── RECORDED INFORMATION

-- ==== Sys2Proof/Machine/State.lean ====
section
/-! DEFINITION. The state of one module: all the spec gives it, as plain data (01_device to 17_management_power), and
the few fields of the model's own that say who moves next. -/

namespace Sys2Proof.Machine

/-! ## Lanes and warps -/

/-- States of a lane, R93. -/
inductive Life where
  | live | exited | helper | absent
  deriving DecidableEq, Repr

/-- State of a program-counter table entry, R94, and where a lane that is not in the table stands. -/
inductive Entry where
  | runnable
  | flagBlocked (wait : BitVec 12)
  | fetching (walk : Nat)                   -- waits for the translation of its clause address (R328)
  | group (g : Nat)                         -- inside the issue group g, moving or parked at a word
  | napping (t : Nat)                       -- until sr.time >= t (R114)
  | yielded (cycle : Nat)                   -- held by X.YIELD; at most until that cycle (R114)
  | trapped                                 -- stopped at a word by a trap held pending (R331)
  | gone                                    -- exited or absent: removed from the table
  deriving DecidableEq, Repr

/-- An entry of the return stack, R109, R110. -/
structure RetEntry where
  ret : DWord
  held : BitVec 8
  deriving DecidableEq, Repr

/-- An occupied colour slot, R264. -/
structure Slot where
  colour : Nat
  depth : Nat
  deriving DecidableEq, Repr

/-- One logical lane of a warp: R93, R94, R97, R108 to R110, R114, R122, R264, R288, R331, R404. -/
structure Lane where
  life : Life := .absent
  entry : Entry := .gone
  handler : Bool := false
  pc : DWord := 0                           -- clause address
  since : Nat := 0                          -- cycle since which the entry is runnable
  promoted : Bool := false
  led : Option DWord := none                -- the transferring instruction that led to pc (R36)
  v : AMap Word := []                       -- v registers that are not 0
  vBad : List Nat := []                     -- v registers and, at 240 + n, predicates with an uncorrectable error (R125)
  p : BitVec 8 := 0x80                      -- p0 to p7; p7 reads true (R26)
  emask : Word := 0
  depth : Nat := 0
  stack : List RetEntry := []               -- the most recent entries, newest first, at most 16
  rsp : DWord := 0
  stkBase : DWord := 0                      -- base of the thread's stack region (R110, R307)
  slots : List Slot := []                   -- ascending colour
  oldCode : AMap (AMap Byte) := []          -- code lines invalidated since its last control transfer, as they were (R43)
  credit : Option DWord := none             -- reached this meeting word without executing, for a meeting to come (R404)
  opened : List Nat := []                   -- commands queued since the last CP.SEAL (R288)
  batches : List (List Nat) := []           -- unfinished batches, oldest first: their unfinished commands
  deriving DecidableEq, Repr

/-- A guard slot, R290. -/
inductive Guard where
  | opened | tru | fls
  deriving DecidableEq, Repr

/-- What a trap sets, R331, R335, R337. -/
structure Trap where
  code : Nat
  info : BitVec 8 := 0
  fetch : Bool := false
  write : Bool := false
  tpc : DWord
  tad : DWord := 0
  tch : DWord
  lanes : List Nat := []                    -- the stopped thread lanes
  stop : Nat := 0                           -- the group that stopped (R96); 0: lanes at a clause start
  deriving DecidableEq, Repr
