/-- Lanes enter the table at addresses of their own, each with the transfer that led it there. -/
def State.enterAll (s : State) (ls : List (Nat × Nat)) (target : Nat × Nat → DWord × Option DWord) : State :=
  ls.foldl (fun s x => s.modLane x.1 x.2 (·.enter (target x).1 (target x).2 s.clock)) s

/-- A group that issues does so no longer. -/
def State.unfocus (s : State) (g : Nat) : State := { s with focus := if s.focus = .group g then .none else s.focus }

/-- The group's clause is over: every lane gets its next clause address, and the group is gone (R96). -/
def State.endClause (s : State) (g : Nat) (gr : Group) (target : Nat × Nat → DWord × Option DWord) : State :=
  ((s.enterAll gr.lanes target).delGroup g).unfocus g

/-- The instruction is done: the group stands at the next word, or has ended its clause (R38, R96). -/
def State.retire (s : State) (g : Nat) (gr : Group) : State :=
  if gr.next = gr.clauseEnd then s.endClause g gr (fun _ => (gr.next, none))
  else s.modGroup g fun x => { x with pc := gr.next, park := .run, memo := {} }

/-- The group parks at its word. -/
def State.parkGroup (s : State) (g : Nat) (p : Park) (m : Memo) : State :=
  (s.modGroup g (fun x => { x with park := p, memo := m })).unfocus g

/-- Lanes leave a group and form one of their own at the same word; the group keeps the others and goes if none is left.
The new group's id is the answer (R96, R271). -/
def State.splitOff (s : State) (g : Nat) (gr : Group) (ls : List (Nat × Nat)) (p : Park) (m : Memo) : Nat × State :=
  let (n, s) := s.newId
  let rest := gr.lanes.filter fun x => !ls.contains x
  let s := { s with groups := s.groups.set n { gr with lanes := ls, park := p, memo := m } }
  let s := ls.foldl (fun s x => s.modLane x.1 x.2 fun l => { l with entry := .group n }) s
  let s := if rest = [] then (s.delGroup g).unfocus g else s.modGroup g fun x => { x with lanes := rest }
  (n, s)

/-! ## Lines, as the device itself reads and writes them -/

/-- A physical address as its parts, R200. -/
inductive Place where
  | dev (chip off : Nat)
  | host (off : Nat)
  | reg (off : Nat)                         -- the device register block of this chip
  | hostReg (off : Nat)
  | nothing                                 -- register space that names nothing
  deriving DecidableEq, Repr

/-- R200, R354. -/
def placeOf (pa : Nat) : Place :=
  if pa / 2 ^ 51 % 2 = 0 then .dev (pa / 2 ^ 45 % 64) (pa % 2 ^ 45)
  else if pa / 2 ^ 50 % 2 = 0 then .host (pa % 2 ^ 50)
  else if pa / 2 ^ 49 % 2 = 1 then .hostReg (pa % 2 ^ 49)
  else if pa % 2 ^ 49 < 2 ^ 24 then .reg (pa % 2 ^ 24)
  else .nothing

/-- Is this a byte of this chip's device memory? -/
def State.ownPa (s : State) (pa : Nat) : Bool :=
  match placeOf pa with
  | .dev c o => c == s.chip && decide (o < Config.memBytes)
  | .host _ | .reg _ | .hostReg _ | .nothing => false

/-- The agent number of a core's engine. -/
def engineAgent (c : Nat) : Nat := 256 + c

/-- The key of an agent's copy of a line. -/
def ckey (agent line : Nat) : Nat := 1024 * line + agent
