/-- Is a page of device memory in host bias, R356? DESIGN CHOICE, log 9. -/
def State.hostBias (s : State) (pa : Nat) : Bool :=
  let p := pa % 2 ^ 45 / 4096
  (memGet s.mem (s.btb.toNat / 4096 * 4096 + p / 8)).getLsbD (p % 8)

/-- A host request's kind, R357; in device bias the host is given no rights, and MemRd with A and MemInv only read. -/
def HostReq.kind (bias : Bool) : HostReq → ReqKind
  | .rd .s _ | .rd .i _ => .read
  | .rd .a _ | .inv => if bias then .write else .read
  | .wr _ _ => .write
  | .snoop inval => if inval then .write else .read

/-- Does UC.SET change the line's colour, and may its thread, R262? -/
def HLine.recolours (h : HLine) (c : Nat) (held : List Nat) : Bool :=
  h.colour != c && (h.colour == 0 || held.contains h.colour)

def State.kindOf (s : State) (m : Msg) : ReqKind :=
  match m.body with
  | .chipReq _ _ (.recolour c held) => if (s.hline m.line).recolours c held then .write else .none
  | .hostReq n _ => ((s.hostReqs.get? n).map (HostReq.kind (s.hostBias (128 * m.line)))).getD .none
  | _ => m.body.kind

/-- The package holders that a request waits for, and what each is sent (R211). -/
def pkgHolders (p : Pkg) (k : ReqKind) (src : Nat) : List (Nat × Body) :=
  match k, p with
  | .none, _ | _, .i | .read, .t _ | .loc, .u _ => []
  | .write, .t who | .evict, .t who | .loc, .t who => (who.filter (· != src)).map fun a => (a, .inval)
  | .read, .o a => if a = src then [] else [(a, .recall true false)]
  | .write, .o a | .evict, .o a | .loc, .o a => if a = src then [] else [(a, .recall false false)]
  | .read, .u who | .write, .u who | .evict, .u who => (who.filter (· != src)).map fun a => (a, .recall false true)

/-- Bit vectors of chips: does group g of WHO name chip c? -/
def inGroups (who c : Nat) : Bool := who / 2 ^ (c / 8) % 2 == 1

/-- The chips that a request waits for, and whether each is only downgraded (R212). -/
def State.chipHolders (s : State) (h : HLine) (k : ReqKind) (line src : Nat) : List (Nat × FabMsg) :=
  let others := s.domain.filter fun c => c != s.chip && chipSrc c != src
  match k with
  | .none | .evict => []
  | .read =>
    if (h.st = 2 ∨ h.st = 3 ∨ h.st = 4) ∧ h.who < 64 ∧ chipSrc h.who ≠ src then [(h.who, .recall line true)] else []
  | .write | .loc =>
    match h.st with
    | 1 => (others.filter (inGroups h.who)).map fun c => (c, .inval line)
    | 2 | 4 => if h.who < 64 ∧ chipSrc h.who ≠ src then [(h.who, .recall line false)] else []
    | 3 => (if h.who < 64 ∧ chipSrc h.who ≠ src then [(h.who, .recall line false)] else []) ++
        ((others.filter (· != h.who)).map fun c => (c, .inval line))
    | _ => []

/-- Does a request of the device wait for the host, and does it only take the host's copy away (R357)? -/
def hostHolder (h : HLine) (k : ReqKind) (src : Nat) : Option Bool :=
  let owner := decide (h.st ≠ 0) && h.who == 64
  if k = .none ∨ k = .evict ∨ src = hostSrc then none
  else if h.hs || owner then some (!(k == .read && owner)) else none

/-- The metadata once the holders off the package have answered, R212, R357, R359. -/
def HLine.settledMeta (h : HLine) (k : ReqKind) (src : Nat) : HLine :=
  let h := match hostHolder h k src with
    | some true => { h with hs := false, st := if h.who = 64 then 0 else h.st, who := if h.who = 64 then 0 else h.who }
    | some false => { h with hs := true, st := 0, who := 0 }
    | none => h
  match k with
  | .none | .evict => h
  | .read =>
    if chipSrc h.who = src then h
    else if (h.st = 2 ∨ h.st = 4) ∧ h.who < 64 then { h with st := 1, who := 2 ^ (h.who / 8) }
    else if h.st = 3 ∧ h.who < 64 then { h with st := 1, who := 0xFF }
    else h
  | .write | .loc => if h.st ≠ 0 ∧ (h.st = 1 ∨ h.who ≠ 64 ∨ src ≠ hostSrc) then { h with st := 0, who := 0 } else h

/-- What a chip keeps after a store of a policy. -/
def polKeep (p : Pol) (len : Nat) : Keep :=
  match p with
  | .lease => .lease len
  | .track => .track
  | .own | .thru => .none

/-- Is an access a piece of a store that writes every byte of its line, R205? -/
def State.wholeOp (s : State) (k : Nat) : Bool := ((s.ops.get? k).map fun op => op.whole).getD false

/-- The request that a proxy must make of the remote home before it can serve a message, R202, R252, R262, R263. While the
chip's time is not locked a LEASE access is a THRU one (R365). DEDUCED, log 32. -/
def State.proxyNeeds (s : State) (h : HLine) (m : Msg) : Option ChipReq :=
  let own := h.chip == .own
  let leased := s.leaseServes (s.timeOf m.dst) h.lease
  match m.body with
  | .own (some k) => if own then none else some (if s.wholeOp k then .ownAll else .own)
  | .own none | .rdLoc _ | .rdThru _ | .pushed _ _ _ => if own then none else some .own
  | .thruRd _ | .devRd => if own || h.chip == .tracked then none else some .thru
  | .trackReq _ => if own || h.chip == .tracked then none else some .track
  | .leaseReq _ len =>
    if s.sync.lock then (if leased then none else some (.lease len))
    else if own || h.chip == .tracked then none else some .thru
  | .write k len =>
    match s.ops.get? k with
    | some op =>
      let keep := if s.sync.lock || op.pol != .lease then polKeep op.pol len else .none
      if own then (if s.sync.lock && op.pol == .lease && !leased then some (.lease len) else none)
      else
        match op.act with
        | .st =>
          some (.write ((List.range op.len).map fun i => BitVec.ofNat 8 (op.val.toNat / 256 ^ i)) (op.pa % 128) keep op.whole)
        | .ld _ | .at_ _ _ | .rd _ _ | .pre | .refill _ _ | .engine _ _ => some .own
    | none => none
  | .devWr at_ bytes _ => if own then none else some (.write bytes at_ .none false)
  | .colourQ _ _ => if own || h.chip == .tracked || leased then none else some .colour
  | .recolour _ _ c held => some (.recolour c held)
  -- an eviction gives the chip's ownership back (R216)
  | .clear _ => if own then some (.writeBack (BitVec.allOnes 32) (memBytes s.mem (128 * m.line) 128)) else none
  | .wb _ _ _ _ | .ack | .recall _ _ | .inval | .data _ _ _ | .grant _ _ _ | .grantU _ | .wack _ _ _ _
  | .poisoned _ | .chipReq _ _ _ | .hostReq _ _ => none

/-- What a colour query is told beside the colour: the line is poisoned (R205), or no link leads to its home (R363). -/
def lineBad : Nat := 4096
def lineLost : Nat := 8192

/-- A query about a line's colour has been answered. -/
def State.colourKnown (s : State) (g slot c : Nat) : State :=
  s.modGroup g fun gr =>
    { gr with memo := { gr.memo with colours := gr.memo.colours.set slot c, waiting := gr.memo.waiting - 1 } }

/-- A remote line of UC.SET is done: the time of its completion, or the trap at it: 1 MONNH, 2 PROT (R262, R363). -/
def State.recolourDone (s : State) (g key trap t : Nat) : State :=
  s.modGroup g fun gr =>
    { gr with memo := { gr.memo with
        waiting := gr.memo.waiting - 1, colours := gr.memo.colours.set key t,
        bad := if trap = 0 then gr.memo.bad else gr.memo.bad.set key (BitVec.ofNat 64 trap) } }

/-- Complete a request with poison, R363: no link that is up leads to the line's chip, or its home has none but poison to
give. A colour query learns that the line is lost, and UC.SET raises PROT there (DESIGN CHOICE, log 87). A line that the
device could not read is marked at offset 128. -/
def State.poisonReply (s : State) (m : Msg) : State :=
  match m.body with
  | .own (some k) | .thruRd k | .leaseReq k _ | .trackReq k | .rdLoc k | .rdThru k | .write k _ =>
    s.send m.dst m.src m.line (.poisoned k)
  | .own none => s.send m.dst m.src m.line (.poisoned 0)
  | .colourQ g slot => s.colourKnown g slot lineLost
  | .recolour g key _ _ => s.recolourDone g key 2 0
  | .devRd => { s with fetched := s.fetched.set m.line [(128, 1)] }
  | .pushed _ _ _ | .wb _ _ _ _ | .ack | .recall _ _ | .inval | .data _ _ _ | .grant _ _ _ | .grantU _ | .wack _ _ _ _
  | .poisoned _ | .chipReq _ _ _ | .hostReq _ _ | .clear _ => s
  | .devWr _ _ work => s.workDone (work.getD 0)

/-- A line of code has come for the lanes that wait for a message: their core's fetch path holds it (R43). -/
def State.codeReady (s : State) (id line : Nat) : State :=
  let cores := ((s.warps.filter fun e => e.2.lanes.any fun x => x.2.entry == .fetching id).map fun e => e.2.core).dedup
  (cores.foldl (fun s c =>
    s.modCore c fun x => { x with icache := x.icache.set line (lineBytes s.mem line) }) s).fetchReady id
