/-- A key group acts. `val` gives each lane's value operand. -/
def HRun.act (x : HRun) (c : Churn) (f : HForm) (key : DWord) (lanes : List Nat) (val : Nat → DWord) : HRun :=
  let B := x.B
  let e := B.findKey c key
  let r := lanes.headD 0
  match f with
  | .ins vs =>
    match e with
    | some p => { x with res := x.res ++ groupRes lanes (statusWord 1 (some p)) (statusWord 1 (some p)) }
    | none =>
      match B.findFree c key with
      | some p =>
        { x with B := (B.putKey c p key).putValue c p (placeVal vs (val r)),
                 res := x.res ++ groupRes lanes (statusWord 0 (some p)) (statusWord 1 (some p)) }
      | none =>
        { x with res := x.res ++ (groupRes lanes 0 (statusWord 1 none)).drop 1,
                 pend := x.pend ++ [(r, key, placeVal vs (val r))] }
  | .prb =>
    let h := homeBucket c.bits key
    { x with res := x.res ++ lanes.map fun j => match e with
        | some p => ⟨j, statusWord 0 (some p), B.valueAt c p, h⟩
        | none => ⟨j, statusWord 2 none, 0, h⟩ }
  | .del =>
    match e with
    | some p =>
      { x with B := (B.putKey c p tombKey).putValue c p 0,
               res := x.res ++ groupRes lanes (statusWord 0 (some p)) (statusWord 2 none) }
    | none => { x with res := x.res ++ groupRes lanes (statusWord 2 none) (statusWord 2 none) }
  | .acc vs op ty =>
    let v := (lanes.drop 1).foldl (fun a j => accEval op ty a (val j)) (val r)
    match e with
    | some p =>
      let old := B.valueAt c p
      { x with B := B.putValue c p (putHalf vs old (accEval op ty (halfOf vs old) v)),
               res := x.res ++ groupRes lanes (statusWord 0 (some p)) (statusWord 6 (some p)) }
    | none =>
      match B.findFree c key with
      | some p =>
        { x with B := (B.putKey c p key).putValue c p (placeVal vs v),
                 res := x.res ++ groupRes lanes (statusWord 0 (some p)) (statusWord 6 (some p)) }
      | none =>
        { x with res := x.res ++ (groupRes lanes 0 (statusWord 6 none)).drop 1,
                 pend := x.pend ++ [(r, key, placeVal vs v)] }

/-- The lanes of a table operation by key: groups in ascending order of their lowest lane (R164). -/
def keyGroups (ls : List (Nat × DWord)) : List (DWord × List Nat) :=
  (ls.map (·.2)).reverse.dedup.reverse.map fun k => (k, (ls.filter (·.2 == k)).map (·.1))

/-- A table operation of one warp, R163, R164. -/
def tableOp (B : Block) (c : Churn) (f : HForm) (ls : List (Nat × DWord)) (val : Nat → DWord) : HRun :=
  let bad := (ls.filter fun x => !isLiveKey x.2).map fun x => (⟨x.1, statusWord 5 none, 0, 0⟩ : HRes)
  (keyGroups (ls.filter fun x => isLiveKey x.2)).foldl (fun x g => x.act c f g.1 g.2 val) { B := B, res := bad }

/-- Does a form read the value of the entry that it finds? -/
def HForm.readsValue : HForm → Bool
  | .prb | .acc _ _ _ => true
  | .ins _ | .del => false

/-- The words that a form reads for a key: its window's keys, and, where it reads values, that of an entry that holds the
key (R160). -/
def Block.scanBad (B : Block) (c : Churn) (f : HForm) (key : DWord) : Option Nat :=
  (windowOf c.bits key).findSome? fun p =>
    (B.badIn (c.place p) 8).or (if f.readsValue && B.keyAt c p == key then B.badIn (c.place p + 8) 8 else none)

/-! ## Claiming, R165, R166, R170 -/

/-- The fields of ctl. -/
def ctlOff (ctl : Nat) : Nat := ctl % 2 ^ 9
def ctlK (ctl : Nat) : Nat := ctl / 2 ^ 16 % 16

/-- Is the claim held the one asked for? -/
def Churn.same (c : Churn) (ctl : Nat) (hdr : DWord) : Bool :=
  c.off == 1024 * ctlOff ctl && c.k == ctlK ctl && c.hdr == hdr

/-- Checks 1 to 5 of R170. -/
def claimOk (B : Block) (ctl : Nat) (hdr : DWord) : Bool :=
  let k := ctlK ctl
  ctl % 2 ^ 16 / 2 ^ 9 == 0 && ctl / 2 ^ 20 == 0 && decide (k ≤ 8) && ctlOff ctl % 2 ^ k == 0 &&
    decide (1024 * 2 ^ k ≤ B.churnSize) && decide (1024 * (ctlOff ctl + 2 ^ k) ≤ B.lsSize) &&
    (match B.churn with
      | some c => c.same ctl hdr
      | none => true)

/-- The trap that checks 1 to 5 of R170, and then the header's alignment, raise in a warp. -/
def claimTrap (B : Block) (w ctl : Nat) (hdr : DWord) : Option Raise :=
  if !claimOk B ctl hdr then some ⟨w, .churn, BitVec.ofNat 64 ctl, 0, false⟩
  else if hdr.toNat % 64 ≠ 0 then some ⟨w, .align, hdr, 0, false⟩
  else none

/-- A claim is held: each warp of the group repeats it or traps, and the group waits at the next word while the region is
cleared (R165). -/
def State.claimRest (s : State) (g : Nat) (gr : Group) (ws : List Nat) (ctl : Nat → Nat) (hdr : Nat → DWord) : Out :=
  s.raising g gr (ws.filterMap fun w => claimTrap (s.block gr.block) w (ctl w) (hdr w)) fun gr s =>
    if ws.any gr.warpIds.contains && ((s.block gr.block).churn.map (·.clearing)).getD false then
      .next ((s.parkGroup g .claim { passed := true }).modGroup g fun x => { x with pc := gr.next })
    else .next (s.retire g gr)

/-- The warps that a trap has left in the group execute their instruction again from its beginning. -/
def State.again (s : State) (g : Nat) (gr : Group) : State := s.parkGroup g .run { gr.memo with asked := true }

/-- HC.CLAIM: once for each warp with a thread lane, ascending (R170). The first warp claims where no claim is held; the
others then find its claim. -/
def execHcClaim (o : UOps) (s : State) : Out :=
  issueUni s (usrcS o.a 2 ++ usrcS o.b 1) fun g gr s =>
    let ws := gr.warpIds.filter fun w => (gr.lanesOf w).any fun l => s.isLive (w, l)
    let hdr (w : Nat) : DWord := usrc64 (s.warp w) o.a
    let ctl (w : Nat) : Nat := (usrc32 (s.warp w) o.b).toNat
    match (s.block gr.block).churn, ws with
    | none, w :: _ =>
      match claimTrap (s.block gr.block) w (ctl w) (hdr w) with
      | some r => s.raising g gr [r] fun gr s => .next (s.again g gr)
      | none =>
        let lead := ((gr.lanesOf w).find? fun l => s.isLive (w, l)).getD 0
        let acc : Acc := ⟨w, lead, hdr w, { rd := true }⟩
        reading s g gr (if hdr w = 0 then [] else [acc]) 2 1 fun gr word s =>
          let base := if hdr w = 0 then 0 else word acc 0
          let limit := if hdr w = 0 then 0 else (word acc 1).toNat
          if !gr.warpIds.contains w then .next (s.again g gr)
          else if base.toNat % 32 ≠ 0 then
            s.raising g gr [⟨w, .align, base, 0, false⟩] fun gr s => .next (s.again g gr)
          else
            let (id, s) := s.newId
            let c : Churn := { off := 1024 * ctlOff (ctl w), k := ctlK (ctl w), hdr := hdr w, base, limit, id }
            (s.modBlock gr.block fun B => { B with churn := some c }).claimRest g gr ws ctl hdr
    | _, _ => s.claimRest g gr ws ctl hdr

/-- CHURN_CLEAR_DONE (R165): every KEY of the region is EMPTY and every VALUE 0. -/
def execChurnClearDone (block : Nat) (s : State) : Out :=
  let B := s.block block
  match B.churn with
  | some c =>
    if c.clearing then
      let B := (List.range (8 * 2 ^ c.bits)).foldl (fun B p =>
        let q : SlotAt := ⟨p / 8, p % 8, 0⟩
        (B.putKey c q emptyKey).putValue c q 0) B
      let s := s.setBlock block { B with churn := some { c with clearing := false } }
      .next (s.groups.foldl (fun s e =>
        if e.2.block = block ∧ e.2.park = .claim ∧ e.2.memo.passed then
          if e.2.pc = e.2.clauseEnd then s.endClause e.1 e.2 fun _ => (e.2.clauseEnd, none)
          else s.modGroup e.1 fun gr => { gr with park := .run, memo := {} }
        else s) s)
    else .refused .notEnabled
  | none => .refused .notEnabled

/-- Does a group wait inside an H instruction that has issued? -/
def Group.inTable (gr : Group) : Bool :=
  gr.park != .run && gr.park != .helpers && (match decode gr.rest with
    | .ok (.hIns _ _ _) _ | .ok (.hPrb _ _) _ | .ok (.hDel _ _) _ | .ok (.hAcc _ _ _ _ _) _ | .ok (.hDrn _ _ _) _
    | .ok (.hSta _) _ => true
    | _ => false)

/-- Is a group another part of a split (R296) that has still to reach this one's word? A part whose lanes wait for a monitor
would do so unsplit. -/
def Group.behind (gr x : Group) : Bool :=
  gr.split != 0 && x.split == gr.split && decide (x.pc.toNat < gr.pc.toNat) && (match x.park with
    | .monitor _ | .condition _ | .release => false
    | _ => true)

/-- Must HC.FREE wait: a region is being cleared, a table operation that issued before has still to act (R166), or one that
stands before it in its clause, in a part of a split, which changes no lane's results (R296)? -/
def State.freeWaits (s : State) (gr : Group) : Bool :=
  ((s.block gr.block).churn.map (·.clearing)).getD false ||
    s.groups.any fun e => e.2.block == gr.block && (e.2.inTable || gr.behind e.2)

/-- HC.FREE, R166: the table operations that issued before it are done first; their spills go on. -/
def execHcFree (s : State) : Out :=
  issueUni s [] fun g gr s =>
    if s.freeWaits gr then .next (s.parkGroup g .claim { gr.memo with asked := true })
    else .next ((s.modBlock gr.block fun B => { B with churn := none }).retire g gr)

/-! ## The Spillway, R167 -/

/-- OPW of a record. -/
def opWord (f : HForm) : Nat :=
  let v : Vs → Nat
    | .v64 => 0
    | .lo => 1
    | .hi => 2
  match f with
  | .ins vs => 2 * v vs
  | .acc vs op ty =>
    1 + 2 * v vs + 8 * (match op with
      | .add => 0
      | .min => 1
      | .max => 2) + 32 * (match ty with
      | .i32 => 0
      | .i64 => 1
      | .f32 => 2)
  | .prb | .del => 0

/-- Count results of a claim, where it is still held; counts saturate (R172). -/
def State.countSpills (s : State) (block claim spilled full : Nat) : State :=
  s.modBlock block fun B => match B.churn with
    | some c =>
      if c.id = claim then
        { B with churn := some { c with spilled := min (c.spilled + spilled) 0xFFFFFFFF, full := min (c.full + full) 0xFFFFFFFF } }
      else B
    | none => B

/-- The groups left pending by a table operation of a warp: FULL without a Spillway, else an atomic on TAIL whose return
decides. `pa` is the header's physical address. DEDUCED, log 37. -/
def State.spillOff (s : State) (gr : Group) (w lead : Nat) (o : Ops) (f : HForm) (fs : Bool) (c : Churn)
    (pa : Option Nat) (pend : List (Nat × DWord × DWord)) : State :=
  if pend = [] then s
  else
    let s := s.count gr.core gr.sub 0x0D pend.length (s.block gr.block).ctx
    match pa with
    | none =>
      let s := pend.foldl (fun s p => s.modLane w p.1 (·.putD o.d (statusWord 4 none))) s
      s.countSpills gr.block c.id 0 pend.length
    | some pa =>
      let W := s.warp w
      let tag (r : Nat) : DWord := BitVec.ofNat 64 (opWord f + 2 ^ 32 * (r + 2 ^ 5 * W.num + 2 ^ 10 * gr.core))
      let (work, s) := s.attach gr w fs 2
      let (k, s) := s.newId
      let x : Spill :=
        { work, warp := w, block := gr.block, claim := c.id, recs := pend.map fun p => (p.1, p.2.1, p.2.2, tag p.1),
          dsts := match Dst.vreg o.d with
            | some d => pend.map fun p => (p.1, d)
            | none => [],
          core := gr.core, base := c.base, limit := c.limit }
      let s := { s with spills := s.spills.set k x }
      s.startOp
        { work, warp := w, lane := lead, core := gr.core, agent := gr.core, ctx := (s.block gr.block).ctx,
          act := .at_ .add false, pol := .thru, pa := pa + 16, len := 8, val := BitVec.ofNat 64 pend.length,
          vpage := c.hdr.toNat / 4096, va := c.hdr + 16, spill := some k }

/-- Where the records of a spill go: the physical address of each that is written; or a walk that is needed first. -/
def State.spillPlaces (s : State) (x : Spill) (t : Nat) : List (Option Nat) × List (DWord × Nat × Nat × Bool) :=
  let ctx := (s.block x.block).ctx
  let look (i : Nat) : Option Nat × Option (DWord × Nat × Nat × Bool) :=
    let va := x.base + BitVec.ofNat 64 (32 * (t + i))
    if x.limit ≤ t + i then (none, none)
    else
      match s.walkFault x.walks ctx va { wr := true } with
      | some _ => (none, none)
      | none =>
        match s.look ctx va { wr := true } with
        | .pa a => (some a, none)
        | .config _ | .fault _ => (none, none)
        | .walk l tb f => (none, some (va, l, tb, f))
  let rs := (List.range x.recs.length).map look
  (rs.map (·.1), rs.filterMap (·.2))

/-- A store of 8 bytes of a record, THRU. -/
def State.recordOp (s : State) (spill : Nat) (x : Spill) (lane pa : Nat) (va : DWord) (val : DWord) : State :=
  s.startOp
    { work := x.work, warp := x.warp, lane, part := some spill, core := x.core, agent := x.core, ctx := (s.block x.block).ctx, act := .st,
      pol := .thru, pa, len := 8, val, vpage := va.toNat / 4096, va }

────

AIM OF THE EXERCISE
Among the records above, repeat exactly the line with "fields of ctl. -/", the line with "others then find its claim. -/", and every line in between, and only those.

RESPONSE
/-- The fields of ctl. -/
def ctlOff (ctl : Nat) : Nat := ctl % 2 ^ 9
def ctlK (ctl : Nat) : Nat := ctl / 2 ^ 16 % 16

/-- Is the claim held the one asked for? -/
def Churn.same (c : Churn) (ctl : Nat) (hdr : DWord) : Bool :=
  c.off == 1024 * ctlOff ctl && c.k == ctlK ctl && c.hdr == hdr

/-- Checks 1 to 5 of R170. -/
def claimOk (B : Block) (ctl : Nat) (hdr : DWord) : Bool :=
  let k := ctlK ctl
  ctl % 2 ^ 16 / 2 ^ 9 == 0 && ctl / 2 ^ 20 == 0 && decide (k ≤ 8) && ctlOff ctl % 2 ^ k == 0 &&
    decide (1024 * 2 ^ k ≤ B.churnSize) && decide (1024 * (ctlOff ctl + 2 ^ k) ≤ B.lsSize) &&
    (match B.churn with
      | some c => c.same ctl hdr
      | none => true)

/-- The trap that checks 1 to 5 of R170, and then the header's alignment, raise in a warp. -/
def claimTrap (B : Block) (w ctl : Nat) (hdr : DWord) : Option Raise :=
  if !claimOk B ctl hdr then some ⟨w, .churn, BitVec.ofNat 64 ctl, 0, false⟩
  else if hdr.toNat % 64 ≠ 0 then some ⟨w, .align, hdr, 0, false⟩
  else none

/-- A claim is held: each warp of the group repeats it or traps, and the group waits at the next word while the region is
cleared (R165). -/
def State.claimRest (s : State) (g : Nat) (gr : Group) (ws : List Nat) (ctl : Nat → Nat) (hdr : Nat → DWord) : Out :=
  s.raising g gr (ws.filterMap fun w => claimTrap (s.block gr.block) w (ctl w) (hdr w)) fun gr s =>
    if ws.any gr.warpIds.contains && ((s.block gr.block).churn.map (·.clearing)).getD false then
      .next ((s.parkGroup g .claim { passed := true }).modGroup g fun x => { x with pc := gr.next })
    else .next (s.retire g gr)

/-- The warps that a trap has left in the group execute their instruction again from its beginning. -/
def State.again (s : State) (g : Nat) (gr : Group) : State := s.parkGroup g .run { gr.memo with asked := true }

/-- HC.CLAIM: once for each warp with a thread lane, ascending (R170). The first warp claims where no claim is held; the
others then find its claim. -/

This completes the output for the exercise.